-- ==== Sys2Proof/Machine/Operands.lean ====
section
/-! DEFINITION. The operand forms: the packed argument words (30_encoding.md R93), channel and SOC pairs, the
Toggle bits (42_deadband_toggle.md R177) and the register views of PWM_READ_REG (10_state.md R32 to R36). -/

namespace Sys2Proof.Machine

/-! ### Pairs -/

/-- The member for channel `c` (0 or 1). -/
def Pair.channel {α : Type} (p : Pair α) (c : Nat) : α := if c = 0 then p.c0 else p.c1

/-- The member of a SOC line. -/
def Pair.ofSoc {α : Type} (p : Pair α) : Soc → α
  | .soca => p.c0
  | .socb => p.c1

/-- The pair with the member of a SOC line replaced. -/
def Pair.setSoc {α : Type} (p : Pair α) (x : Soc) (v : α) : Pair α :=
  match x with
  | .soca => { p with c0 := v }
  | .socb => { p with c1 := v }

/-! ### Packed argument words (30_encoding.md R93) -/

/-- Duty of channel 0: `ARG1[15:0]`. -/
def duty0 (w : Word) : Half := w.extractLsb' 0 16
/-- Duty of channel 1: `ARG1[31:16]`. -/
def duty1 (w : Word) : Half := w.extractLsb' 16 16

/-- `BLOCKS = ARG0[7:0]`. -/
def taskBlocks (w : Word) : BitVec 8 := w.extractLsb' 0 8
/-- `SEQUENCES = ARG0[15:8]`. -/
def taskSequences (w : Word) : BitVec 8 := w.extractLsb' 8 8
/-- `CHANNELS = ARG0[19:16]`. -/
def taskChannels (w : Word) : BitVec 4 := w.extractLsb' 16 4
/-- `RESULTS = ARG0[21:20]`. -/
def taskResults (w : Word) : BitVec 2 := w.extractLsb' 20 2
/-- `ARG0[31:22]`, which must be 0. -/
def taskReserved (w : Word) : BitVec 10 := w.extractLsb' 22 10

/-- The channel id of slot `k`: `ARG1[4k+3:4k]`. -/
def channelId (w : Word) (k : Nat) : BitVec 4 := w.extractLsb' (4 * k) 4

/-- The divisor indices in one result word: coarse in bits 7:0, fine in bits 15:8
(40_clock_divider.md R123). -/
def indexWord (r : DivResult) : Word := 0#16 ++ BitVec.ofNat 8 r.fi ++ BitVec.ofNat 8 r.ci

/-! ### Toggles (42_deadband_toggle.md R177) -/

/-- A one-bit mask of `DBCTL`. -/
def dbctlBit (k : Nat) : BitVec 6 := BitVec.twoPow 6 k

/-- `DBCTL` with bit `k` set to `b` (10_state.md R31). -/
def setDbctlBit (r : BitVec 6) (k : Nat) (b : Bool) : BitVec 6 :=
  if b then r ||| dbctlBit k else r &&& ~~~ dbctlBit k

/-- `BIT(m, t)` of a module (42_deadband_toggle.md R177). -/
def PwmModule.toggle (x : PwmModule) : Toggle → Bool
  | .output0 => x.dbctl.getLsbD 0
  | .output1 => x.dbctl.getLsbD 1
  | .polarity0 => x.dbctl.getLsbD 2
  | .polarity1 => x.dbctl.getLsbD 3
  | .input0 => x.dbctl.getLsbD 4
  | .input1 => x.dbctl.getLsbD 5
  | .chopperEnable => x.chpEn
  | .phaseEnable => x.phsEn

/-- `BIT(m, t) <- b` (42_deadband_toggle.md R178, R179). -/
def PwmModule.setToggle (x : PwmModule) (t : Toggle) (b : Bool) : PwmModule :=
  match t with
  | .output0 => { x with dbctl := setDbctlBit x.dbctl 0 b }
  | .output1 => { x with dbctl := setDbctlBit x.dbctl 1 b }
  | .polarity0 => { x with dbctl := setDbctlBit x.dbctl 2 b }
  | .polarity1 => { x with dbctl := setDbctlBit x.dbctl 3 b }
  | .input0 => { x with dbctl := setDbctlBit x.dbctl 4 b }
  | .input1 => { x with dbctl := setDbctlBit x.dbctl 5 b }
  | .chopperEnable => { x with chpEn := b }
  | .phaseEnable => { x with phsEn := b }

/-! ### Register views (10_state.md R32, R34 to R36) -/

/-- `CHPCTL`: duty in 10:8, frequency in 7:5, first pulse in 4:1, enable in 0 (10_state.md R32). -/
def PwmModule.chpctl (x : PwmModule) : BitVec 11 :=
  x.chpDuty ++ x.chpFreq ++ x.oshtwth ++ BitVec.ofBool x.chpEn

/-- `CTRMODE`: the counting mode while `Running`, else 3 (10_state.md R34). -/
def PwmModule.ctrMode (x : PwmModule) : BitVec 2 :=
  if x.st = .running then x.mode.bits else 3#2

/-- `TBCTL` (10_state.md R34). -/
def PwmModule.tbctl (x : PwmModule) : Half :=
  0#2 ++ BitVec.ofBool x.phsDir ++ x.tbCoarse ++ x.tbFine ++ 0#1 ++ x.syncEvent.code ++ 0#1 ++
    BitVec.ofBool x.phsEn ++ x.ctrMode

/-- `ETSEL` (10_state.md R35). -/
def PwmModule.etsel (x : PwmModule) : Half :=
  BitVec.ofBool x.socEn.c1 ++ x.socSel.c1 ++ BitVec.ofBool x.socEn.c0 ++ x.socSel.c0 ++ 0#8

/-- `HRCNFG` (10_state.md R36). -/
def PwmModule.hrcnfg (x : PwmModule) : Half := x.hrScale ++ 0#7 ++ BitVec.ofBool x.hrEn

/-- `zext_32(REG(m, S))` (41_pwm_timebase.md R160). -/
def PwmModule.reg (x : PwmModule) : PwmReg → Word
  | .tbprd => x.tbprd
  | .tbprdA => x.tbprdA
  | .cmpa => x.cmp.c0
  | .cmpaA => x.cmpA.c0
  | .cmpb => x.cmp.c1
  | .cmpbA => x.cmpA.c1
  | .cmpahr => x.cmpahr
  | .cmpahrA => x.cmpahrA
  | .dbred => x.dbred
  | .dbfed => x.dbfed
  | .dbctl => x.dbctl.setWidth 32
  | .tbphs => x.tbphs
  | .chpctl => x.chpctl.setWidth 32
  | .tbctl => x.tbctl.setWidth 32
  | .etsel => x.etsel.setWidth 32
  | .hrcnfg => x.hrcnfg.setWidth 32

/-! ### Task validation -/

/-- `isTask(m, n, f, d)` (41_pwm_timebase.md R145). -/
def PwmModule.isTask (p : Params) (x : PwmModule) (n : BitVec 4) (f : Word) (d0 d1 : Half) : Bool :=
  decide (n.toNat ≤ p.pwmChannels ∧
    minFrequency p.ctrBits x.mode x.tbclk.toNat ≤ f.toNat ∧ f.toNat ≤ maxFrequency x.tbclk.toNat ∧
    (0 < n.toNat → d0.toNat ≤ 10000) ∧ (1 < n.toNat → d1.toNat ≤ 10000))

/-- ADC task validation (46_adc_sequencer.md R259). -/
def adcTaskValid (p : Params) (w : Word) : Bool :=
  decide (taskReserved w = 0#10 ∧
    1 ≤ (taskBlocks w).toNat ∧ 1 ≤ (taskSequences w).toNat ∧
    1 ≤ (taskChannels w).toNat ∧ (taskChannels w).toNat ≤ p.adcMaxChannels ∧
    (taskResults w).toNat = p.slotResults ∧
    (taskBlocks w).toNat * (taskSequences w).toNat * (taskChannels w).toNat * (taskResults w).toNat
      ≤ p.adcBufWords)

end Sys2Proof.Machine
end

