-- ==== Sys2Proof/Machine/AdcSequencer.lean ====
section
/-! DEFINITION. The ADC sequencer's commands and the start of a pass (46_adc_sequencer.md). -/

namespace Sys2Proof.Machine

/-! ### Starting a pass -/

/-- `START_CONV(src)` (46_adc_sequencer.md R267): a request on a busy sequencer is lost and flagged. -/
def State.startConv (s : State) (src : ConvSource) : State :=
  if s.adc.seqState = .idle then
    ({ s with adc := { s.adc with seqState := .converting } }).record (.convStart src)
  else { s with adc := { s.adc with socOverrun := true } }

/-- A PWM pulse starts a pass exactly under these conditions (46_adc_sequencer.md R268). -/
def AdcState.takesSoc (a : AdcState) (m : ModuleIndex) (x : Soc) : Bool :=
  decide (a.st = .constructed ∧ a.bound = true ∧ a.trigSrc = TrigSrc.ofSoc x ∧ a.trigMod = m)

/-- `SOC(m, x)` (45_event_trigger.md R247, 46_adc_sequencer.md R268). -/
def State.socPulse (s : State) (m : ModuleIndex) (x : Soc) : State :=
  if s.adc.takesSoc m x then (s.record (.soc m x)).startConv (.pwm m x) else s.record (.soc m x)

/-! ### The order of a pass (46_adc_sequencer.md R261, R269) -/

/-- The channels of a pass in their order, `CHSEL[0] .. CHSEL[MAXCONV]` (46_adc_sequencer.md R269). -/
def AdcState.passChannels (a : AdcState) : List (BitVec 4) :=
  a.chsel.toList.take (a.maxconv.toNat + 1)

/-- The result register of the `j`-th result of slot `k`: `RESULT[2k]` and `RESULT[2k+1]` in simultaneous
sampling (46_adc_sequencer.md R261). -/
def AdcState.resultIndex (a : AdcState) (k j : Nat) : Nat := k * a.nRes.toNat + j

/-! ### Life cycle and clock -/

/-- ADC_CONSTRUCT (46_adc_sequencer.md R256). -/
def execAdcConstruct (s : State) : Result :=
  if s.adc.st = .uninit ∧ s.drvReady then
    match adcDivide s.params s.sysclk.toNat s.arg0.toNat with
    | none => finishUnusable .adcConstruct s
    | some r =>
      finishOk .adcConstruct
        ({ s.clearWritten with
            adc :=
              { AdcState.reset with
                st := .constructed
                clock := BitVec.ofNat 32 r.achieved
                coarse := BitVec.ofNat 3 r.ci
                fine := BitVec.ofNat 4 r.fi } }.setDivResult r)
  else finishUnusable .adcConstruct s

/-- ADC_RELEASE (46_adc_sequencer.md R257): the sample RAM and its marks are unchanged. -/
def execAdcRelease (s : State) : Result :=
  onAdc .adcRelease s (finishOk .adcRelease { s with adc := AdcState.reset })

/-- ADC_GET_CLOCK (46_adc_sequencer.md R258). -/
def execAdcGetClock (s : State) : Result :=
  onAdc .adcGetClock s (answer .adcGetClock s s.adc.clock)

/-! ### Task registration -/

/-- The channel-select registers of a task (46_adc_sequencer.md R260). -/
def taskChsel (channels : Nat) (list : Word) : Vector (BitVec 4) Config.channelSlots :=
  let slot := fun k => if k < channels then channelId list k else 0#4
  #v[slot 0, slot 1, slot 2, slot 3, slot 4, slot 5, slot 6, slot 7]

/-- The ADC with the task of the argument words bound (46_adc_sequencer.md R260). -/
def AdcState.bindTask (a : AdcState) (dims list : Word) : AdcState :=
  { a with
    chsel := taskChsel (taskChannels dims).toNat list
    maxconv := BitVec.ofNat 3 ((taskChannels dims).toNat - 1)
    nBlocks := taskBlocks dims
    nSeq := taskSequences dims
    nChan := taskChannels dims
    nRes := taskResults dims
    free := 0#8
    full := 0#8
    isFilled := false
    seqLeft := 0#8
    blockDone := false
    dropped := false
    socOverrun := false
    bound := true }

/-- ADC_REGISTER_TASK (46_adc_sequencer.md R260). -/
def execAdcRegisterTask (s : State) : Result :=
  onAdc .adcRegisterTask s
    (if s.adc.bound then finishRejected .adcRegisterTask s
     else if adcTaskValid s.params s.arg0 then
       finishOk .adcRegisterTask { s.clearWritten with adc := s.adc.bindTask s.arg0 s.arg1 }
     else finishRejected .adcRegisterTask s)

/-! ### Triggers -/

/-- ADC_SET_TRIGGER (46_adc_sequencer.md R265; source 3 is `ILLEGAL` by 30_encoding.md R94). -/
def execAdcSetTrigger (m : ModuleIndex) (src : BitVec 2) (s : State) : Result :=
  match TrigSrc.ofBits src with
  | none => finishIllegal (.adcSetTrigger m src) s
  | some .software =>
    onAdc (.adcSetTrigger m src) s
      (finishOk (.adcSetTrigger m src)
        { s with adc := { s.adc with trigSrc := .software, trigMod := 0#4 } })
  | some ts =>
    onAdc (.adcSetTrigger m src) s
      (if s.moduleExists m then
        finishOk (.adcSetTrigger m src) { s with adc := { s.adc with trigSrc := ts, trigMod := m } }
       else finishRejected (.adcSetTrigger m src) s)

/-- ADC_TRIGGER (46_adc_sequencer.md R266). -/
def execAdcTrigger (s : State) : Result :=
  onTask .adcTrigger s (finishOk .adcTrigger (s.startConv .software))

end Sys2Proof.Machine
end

#####

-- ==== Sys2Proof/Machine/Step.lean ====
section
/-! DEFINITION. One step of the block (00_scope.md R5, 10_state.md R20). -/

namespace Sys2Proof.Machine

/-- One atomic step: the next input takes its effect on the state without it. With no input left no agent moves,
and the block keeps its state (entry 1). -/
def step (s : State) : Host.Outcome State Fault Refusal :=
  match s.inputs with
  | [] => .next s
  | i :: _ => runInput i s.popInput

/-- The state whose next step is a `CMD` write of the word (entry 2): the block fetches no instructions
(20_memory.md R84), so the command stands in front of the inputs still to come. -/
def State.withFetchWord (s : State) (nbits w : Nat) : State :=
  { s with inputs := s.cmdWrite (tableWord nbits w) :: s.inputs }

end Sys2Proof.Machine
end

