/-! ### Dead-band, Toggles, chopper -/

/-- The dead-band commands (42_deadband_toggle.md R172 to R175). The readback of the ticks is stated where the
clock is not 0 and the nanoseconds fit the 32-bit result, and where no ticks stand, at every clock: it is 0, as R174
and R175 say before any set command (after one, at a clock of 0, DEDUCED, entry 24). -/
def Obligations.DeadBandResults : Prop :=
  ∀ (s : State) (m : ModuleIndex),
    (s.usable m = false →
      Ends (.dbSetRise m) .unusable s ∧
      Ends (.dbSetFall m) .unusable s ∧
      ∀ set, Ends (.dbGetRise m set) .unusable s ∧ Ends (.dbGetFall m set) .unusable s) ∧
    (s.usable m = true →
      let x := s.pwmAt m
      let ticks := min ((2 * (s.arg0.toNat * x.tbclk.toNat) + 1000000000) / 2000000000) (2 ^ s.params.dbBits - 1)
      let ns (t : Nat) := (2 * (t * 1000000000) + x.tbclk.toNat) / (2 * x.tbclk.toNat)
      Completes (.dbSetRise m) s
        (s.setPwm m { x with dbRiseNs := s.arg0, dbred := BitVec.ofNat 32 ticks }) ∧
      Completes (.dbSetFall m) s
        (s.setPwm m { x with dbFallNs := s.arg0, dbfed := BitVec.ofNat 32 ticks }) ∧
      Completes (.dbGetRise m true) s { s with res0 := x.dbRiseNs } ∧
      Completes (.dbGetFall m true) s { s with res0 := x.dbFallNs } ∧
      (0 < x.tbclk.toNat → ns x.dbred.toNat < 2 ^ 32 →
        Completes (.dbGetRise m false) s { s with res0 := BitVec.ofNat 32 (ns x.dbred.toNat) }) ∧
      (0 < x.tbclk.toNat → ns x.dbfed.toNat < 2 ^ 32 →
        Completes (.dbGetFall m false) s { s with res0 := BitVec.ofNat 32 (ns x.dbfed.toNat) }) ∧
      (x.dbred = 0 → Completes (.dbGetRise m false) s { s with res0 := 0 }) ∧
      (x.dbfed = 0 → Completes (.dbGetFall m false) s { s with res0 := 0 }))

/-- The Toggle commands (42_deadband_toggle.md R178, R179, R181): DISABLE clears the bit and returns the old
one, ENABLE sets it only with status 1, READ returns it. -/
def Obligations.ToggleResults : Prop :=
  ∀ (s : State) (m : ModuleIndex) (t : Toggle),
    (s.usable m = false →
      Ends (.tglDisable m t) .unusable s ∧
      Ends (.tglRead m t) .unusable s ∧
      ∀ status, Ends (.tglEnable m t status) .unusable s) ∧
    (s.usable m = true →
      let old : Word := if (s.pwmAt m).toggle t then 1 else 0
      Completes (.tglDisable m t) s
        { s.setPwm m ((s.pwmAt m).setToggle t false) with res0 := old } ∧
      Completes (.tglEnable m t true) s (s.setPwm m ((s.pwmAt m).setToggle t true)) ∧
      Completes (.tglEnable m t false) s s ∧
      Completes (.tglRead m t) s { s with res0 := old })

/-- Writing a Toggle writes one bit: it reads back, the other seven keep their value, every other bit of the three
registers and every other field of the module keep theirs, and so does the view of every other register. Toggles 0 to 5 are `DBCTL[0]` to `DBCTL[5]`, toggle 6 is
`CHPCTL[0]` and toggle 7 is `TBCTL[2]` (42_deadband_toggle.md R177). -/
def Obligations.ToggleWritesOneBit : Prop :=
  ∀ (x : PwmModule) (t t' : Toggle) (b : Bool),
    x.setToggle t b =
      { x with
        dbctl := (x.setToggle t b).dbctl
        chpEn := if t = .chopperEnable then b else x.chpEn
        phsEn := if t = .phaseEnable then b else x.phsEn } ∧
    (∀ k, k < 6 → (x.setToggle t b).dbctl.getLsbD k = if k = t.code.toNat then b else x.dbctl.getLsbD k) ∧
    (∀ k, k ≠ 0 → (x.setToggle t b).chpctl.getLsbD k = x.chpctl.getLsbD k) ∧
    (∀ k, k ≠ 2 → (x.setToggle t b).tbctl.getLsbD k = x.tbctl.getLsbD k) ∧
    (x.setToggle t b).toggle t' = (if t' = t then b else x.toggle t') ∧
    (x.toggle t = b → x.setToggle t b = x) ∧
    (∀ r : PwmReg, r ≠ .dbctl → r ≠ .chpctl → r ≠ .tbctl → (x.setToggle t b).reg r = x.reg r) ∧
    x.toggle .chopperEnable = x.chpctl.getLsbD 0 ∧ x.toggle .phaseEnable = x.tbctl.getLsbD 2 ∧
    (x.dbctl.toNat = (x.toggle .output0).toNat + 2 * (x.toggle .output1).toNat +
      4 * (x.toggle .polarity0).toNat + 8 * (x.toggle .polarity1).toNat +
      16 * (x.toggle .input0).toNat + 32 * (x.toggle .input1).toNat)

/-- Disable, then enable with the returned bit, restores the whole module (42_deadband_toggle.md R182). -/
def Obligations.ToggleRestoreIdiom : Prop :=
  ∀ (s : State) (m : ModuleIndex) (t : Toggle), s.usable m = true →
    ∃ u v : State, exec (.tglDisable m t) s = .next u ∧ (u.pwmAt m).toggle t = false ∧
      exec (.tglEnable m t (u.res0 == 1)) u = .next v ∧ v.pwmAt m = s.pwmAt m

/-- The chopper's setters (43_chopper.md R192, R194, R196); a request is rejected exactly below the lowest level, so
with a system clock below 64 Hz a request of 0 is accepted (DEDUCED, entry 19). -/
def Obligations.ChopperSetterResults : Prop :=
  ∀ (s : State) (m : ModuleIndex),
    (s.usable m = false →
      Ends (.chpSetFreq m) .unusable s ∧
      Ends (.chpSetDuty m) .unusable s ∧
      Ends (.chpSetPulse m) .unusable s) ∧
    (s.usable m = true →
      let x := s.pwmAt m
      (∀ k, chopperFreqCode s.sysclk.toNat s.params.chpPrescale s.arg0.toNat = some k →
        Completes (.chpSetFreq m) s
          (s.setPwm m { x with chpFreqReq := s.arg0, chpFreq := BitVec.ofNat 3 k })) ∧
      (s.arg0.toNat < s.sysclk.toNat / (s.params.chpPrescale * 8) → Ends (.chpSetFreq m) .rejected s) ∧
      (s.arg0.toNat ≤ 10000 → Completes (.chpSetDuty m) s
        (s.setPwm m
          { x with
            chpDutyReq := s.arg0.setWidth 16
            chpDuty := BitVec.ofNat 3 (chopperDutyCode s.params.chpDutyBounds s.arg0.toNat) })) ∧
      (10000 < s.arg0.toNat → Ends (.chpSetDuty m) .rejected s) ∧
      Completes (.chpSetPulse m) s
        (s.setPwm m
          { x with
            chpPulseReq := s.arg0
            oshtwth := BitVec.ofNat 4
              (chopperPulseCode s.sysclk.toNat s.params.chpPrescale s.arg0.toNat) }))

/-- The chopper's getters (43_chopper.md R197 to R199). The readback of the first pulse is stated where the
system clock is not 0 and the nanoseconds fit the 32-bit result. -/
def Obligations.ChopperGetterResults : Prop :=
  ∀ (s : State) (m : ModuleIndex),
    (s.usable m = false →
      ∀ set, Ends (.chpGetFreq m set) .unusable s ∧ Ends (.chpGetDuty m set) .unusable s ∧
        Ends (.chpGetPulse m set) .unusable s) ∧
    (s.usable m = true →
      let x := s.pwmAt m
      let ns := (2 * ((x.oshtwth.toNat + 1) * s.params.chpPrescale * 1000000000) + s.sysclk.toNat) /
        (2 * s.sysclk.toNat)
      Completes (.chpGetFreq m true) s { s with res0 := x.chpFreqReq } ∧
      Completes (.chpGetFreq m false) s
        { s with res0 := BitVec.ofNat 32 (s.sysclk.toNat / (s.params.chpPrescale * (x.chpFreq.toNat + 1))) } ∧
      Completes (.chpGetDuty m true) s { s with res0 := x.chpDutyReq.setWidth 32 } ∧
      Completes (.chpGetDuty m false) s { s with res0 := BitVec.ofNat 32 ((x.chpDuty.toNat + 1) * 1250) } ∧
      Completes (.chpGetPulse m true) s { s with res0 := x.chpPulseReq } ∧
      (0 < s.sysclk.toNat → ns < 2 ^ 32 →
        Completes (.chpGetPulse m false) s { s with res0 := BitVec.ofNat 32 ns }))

#####

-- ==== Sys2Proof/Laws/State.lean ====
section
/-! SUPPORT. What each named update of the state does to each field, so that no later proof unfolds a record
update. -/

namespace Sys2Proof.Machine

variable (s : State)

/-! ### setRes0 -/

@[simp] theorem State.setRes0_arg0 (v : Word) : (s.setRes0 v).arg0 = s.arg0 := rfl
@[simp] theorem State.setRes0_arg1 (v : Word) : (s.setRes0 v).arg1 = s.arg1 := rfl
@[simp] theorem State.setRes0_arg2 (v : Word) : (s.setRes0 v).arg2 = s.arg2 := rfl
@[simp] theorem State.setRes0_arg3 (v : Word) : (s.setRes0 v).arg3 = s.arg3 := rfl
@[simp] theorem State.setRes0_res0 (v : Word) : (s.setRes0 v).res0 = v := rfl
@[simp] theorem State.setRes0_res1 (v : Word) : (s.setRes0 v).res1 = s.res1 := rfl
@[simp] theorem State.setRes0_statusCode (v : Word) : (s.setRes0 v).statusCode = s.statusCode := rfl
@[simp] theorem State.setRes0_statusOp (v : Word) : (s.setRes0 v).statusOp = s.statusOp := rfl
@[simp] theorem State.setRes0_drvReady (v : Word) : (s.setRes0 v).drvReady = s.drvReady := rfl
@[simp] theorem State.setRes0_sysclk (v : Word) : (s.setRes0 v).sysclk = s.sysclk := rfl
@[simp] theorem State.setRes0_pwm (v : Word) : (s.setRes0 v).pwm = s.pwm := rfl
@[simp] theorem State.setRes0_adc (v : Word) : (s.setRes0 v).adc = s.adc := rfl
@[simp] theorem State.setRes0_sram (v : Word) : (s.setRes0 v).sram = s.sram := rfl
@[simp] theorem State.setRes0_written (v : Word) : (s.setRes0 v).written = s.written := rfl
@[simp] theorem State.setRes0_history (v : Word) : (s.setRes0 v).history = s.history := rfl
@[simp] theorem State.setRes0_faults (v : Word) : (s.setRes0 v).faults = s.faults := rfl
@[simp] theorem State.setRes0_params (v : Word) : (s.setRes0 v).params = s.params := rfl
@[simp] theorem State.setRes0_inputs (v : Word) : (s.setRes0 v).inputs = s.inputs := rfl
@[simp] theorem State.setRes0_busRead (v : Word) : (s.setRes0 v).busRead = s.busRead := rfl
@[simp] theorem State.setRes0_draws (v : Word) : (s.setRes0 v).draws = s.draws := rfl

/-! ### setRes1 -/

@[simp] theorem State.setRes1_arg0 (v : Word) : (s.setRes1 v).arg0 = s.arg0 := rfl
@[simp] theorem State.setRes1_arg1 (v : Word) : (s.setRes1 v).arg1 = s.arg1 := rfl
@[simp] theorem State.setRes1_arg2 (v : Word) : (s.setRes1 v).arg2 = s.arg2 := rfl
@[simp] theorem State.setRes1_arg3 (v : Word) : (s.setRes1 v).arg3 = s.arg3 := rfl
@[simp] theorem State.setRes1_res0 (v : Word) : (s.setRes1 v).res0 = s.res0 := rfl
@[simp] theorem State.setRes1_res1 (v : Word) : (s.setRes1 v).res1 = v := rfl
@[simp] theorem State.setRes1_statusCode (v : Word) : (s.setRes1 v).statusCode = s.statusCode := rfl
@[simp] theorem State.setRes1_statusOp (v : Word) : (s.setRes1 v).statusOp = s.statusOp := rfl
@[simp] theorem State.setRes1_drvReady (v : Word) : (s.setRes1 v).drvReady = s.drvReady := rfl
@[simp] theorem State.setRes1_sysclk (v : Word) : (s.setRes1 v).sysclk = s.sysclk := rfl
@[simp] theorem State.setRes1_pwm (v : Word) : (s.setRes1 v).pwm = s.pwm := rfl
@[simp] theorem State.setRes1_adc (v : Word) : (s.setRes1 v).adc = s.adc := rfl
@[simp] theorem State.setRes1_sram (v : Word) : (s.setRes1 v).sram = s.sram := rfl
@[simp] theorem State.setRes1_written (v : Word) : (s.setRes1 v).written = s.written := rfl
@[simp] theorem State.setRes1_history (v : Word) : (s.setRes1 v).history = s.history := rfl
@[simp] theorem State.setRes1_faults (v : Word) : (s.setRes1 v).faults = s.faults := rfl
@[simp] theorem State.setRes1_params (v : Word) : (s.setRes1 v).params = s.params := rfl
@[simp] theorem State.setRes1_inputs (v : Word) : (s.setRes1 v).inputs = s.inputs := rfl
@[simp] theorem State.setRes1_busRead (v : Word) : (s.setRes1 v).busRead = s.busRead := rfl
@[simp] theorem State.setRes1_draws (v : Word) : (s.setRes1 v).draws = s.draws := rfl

#####

**What you are asked to do**
The lines to return are those in the entries above that hold "dbGetFall".

**Result**
      ∀ set, Ends (.dbGetRise m set) .unusable s ∧ Ends (.dbGetFall m set) .unusable s) ∧
      Completes (.dbGetFall m true) s { s with res0 := x.dbFallNs } ∧
        Completes (.dbGetFall m false) s { s with res0 := BitVec.ofNat 32 (ns x.dbfed.toNat) }) ∧
      (x.dbfed = 0 → Completes (.dbGetFall m false) s { s with res0 := 0 }))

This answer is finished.